Up there an aeroplane falters,
its red landing-lights on
scouting the coast home.
The pilot smokes a cigarette.
Its tip winks with each breath.
We’re strung out on the plain’s upthrust,
bubbles against the sill of the horizon.
Already the dark folds each figure to itself
like a mother putting on her child’s overcoat,
or a paid attendant, who quickly and deftly
slots goose-pimpled arms into their stoles.

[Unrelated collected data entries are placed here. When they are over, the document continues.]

-- ==== Sys2Proof/Certificates/Slice0/Obligations.lean ====
section
/-! DEFINITION. The statements for the provers. Each docstring names the rule of spec/ it formalises, or says that it is the model's
choice and names the log entry. -/

open Sys2Proof Sys2Proof.Machine

/-! ### Encoding -/

/-- Words written out from 30_encoding.md R76, R80, R81 and R84 decode to the operations they stand for. -/
def Obligations.SpecWordsDecode : Prop :=
  decode .host [0x02#8, 0x00#8, 0x01#8, 0x41#8] = .instr (.encode [0x41#8]) ∧
  decode .host [0x04#8, 0x00#8, 0x04#8, 0x05#8, 0x41#8, 0x04#8, 0x40#8] =
    .instr (.exchStart [0x05#8, 0x41#8, 0x04#8, 0x40#8]) ∧
  decode .host [0x06#8, 0x00#8, 0x00#8] = .instr (.timeout []) ∧
  decode .host [0x07#8, 0x00#8, 0x00#8] = .instr (.readStatus []) ∧
  decode .transport [0x81#8, 0x00#8, 0x02#8, 0x05#8, 0x41#8] = .instr (.rxChunk [0x05#8, 0x41#8]) ∧
  decode .transport [0x85#8, 0x00#8, 0x01#8, 0x01#8] = .instr (.linkState [0x01#8]) ∧
  decode .host [0x85#8, 0x00#8, 0x01#8, 0x01#8] = .reserved ∧
  decode .transport [0x02#8, 0x00#8, 0x01#8, 0x41#8] = .reserved

/-- Decoder and encoder agree, in both directions: what a port decodes is exactly what the encoder writes for a well-formed operation
of that port. -/
def Obligations.DecodeAndEncodeAgree : Prop :=
  ∀ (p : Port) (bytes : Bytes) (i : Instr),
    decode p bytes = .instr i ↔ i.wellFormed = true ∧ i.port = p ∧ encode i = bytes

/-- R82: a whole transaction with a reserved code returns `IllegalCommand` on the Host port and is ignored on the Transport port,
and changes no state. -/
def Obligations.ReservedCodesChangeNoState : Prop :=
  ∀ (s : State) (code : Byte) (data : Bytes) (rest : List Offer), data.length ≤ 65535 →
    ((code.toNat = 0x00 ∨ (0x09 ≤ code.toNat ∧ code.toNat ≤ 0x7F) ∨ 0x80 ≤ code.toNat) →
      step { s with offers := .host (code :: (be16 data.length ++ data)) :: rest } =
        .next (answered .illegalCommand [] { s with offers := rest })) ∧
    ((code.toNat ≤ 0x80 ∨ 0x86 ≤ code.toNat) →
      step { s with offers := .transport (code :: (be16 data.length ++ data)) :: rest } =
        .next { s with offers := rest })

/-- A step at an offered transaction that decodes to an operation is that operation's meaning, once the offer is taken (R56, R58). That
offers wait in a list is the model's choice (log 1). -/
def Obligations.StepRunsTheOfferedOperation : Prop :=
  ∀ (s : State) (p : Port) (bytes : Bytes) (i : Instr) (rest : List Offer), decode p bytes = .instr i →
    step { s with offers := offerAt p bytes :: rest } = exec i { s with offers := rest }

/-- THE MODEL'S CHOICE (log 2): when nothing is offered, a step leaves the state as it is; the CFE makes no step of its own. -/
def Obligations.NothingOfferedNothingChanges : Prop :=
  ∀ s : State, s.offers = [] → step s = .next s

/-- THE MODEL'S CHOICE (log 3): bytes that are not exactly `3 + LEN` long are refused by name; R76 says they cannot be offered. -/
def Obligations.BytesThatAreNotWholeAreRefused : Prop :=
  ∀ (s : State) (p : Port) (code : Byte) (n : Nat) (data : Bytes) (rest : List Offer), n ≤ 65535 →
    (data.length < n →
      step { s with offers := offerAt p (code :: (be16 n ++ data)) :: rest } = .refused .truncatedTransaction) ∧
    (n < data.length →
      step { s with offers := offerAt p (code :: (be16 n ++ data)) :: rest } = .refused .overlongTransaction)

/-! ### Reset -/

/-- R280: the reset input sets every state element to its reset value, emits no event, returns no result, and changes no parameter;
the machine's state after reset has the same values. -/
def Obligations.ResetSetsEveryElement : Prop :=
  (∀ (s : State) (rest : List Offer),
    step { s with offers := .reset :: rest } =
      .next { rxbuf := [], cstate := .idle, resp := none, txbusy := false, linkOpen := false, ovf := false,
              params := s.params, offers := rest, results := s.results, history := s.history, freeCount := s.freeCount,
              freeSource := s.freeSource }) ∧
  (∀ s : State, statusWord s.resetElements = 0x00#8 ∧ rxlenRd s.resetElements = 0#32 ∧ respReady s.resetElements = false) ∧
  State.reset.resetElements = State.reset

My own mother is attending to her daughters
in the Christmas gloom of our long garden
before the others are born.
A stream’s tongue takes its first courses:
in siren suits and our cheek-hugging bonnets
we put one foot each in that water.
Now standstill clumps sink and disappear
over the plate-edge of the world.
The trees hold up fingers like candelabra,
blue and unsure as the word ‘distant’.
Casually heeled there, we circle
the New Look skirts of our mother.
The attendant’s hands skim on a breast
fused into party-going ramparts of taffeta,
but he takes up his gaze into the hall
as if there’s nothing to be sorry or glad for,
and nothing in the snowy eternity
that feathers his keyhole.
In the corded hollows of the wood
leaves fall.
How light it is.
The trees are rinsing themselves of leaves
like Degas laundresses, their forearms
cold with the jelly-smooth
blue of starch-water.
The laundresses lean back and yawn
with their arms still in the water
like beech-boughs, pliant
on leavings of air.
In the corded hollows of the wood
how light it is.
How my excitement
burns in the chamber.
You’re breast-up in the bubbling spaces you make for yourself,
your head in the air, pointy, demure,
ridiculous in its petalled swim-cap.
You chug slowly across the pool.
Your legs trail. Your arms won’t sweep
more than a third of the full stroke,
yet when you look up you’re curling with smiles,
complicit as if splashed
with mile-deep dives from the cliff’s height.
A fat young man in
BERBER'S ICE CREAM PARLOUR
under a tiled ceiling the colour of farm butter
with a mirror at 45° to his jaw.
His moist jowls, lucent and young
as the tuck where a baby's buttock and thigh join,
quiver a little, preparing
to meet the order he's given.
A tall glass skims the waitress's breasts.
He holds on, spoon poised
to see if the syrup'll trickle right
past the mound of chopped nuts to the ice-
white luscious vanilla sheltering
under its blanket of cream.
The yellow skin weakens and melts.
He devotes himself,
purses his lips to wrinkling-point,
digs down with the long spoon
past jelly and fruit
to the depths, with the cool
inching of an expert.
Beside him there's a landscape in drained pink
and blue suggesting the sea
with an audacious cartoon economy.
They've even put in one white triangle
to make the horizon. A sail.
Large creamy girls mark the banana splits
with curls and squiggles,
pour sauce on peach melbas,
thumb in real strawberries.
Their bodies sail behind the counters,
balloons tight at the ropes, held down
by a customer's need for more clotted cream
topping on his three-tier chocolate sundae.
They have eight tables to serve.
With their left hands they slap out the change
and comets smelling of nickel
for kids' take-away treats,
and over on the bar counter there's room
for adult, luxurious absorption
of dark mocha ice cream.
Flowing, damp-curled, the waitresses
pass with their trays
doubled by mirrors, bumping like clouds.